DOJ, Planned Parenthood Pressed in Abortion Medicaid Lawsuit (1)

Nov. 12, 2025, 11:15 PM UTCUpdated: Nov. 13, 2025, 2:56 AM UTC

A trio of Biden-appointed federal judges Wednesday posed tough questions over whether they should lift a lower court’s blockade on the Trump administration’s plans to withhold Medicaid reimbursements from Planned Parenthood affiliates for providing abortion care.

Argued before a three-judge panel of the US Court of Appeals for the First Circuit, the battle could affect abortion access. It revolves around whether a provision in the Republicans’ 2025 tax and spending law pausing Medicaid reimbursements to centers offering abortion care targets Planned Parenthood affiliates illegally.

Eric McArthur, a US Department of Justice attorney representing the Trump administration, told the judges that “the Supreme Court has repeatedly held” that “Congress may make a value judgment favoring childbirth over abortion and implement that value judgment by the allocation of public funds.”

The arguments come the same day Planned Parenthood released a report stating that since the start of 2025, almost 50 health centers were forced to close due to the loss of Medicaid reimbursements and Title X funds.

Earlier this year, a federal judge in Massachusetts issued preliminary injunctions blocking the US Department of Health and Human Services from applying the provision to exclude Planned Parenthood centers from Medicaid reimbursements, noting the plaintiffs were likely to succeed on the claim that the law hurts members that don’t provide abortions.

The HHS in turn appealed, persuading the First Circuit to stay the preliminary injunctions.

Defining Affiliate

Much of Wednesday’s arguments focused on how the Trump administration defined the term “affiliates.”

“What is the government doing in terms of implementing the statute? Because a lot of what we need to figure out today is this meaning of the word ‘affiliates.’ and I think your position is, ‘Well, it depends on how we apply the statute,” Judge Lara E. Montecalvo asked McArthur.

McArthur said his understanding was that the HHS was “working on guidance around the affiliate provision,” but given that it hasn’t been issued, he wasn’t “in a position to tell you what it will say.”

He did note that the “HHS has no intention to define the term affiliate in such a way that it turns on expressive activity"—or actions that violate the First Amendment—"as opposed to corporate control.”

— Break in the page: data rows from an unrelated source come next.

/-- The fields of a RESPONSE that follow its code, as the owning rules give them. -/
inductive RespData where
  | none
  /-- R194 -/
  | heartbeat (mode : Mode) (start : StartKind) (supervisionOk : Bool)
  /-- R162: the pool index each entry was written at -/
  | poolIndices (indices : List Nat)
  /-- R190: every value as it was taken -/
  | settingsTaken (entries : List ReadEntry)
  /-- R29 -/
  | geometry (g : FurnaceGeometry)
  /-- R32, R189 -/
  | figures (values : List Int)
  /-- R54: timeouts in s -/
  | durations (values : List Nat)
  /-- R196: quantity codes -/
  | quantities (values : List Nat)
  /-- R86 -/
  | tableGeometry (g : TableGeometry)
  /-- R145 -/
  | counterSetup (x : CounterSetup)
  /-- R148 -/
  | sensorSetups (xs : List SensorSetup)
  /-- R166: each entry with the number of set lines that reference it -/
  | poolEntries (xs : List (Option Window × Nat))
  /-- R166 -/
  | lineLists (xs : List (List Nat))
  /-- R166, R189 -/
  | entries (xs : List ReadEntry)
  /-- R178 -/
  | passage (xs : List (Option (Nat × Action)))
  /-- R114: schedule count and PLANNED count -/
  | scheduleCounts (count planned : Nat)
  /-- R21 -/
  | deleted (tag : Nat) (id : Identity) (k : Furnace) (row : Nat) (lane : Lane)
  /-- R22 -/
  | rowFront (k : Furnace) (row : Nat) (front : Int)
  /-- R23 -/
  | inserted (tag : Nat) (k : Furnace) (row : Nat)
  /-- R55 -/
  | missing (t : MissingTable)
  /-- R74 -/
  | sequencerState (st : SeqState)
  /-- R75: LANDED as true -/
  | resolved (tag : Nat) (landed : Bool) (st : SeqState)
  /-- R103 -/
  | accepted (tag : Nat) (head : Int) (r : TableRecord)
  /-- R104 -/
  | tagIdentity (tag : Nat) (id : Identity)
  /-- R105 -/
  | entered (tag : Nat) (st : SlabState)
  /-- R46 -/
  | clearedHolds (hs : List ClearedHold)
  /-- R191: the record cleared, or "clear" -/
  | clearedLatch (r : Option LatchRecord)
  /-- R185 -/
  | clearedFlags (fs : List LinkFlag)
  /-- R203 -/
  | resumed (delivered : Nat) (overflow : Bool)
  /-- R24, rows form -/
  | mapRows (k : Furnace) (count first : Nat) (rows : List RowSummary)
  /-- R24, slab form -/
  | mapSlab (slab : FurnaceSlab) (k : Furnace) (row : Nat) (lane : Lane) (front : Int)
  /-- R107, list form -/
  | tableList (travel : Int) (count : Nat) (records : List RecordSummary) (motion : Motion)
      (holds : PerFurnace Bool) (gridHold : Option Crane)
      (requests : PerFurnace (Option PosRequest)) (measuring : Option Nat) (gp unidentified : Bool)
  /-- R107, record form -/
  | tableRecord (r : TableRecord) (head tail centre assumed : Int)
  /-- R132, range form -/
  | scheduleRange (count planned : Nat) (entries : List ScheduleEntry)
  /-- R132, identity form -/
  | scheduleEntry (e : ScheduleEntry) (position plannedAhead : Nat)
  /-- R79: the request as granted (true), waiting (false) or absent -/
  | inflight (q : Sequencer) (hold : Bool) (request : Option Bool)
  /-- R133 -/
  | grid (grant : Option Grant) (queue : List (GridRequest × Option Nat)) (conds : GrantConditions)
      (gp unidentified : Bool)
  /-- R150 -/
  | counters (cs : PerCounter CounterReport) (ss : PerSensor SensorReport)
  /-- R47 -/
  | holds (fs : PerFurnace HoldsReport) (cs : CounterHolds)
  deriving DecidableEq, Repr

/-- R195: a sequencer's part of the status header. -/
structure SeqStatus where
  state : SeqState
  cause : Option HeldCause
  waiting : Waiting
  deriving DecidableEq, Repr

/-- R195, R199: the fixed header of STATUS. -/
structure StatusHeader where
  mode : Mode
  start : StartKind
  backup : Bool
  heldCount : Nat
  overflow : Bool
  supervisionOk : Bool
  latch : Option LatchRecord
  seqs : PerFurnace SeqStatus
  motion : Motion
  chargerHolds : PerFurnace Bool
  gridHold : Option Crane
  holder : Option Crane
  placementHolds : PerFurnace PlacementHolds
  counterHolds : CounterHolds
  plantUp : Bool
  yardUp : Bool
  flags : List LinkFlag
  lines : PerFurnace (List Bool)
  deriving DecidableEq, Repr

/-- The payloads of the telegrams the part forms. -/
inductive OwnBody where
  /-- R122; the identity is absent where the part has no request to answer for -/
  | gridAnswer (crane : Crane) (id : Option Identity) (answer : GridAnswer)
  /-- R128 -/
  | depositAck (crane : Crane) (id : Identity) (outcome : DepositOutcome) (tag : Nat)
      (state : Option SlabState) (dest : Option Furnace)
  /-- R97 -/
  | tableMove (number : Nat) (distance : Int)
  /-- R99 -/
  | tableHalt (number : Nat) (reason : HaltReason)
  /-- R65 -/
  | chargeOrder (tag : Nat) (id : Identity) (lane : Lane) (target lowering : Int) (cls : Nat)
  /-- R72 -/
  | chargerStop (tag : Nat) (reason : StopReason)
  /-- R63 -/
  | strokeRequest (tag count : Nat) (length : Int)
  /-- R187: the kind code of the request, the code, the entry index, the fields -/
  | response (request : Nat) (code : RespCode) (entry : Option Nat) (data : RespData)
  /-- R195 -/
  | status (header : StatusHeader) (words : List Word32)
  /-- R197 -/
  | event (e : Stamped)
  /-- R182: the kind code and the destination of the blocked telegram, and the reason -/
  | blocked (kind dest : Nat) (reason : BlockReason)
  deriving DecidableEq, Repr

/-- A telegram the part forms, with the Ethernet addresses and type of its frame (R169) and its header
(R170). -/
structure OwnTelegram where
  etherDst : BitVec 48
  etherSrc : BitVec 48
  etherType : BitVec 16
  dest : Nat
  source : Nat
  reference : Nat
  body : OwnBody
  deriving DecidableEq, Repr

Judge Seth R. Aframe also took issue with ambiguity over the definition, telling McArthur that “most of this case comes down to something you can’t answer, which is, what’s an affiliate.”

Meanwhile, Alan Schoenfeld, a Wilmer Cutler Pickering Hale & Dorr LLP attorney representing the Planned Parenthood affiliates, said “the record is as clear here as it could possibly be that what Congress was intending to do was punish Planned Parenthood.”

“What Congress was trying to do here is to figure out how to punish Planned Parenthood uniquely among abortion providers,” Schoenfeld said.

Judge Gustavo Gelpí was also on the panel.

Planned Parenthood has received funding from Bloomberg Philanthropies, the charitable organization founded by Michael Bloomberg. Bloomberg Law is operated by entities controlled by Michael Bloomberg.

The case is Planned Parenthood Federation of America v. Kennedy, 1st Cir., No. 25-01698, Arguments 11/12/25.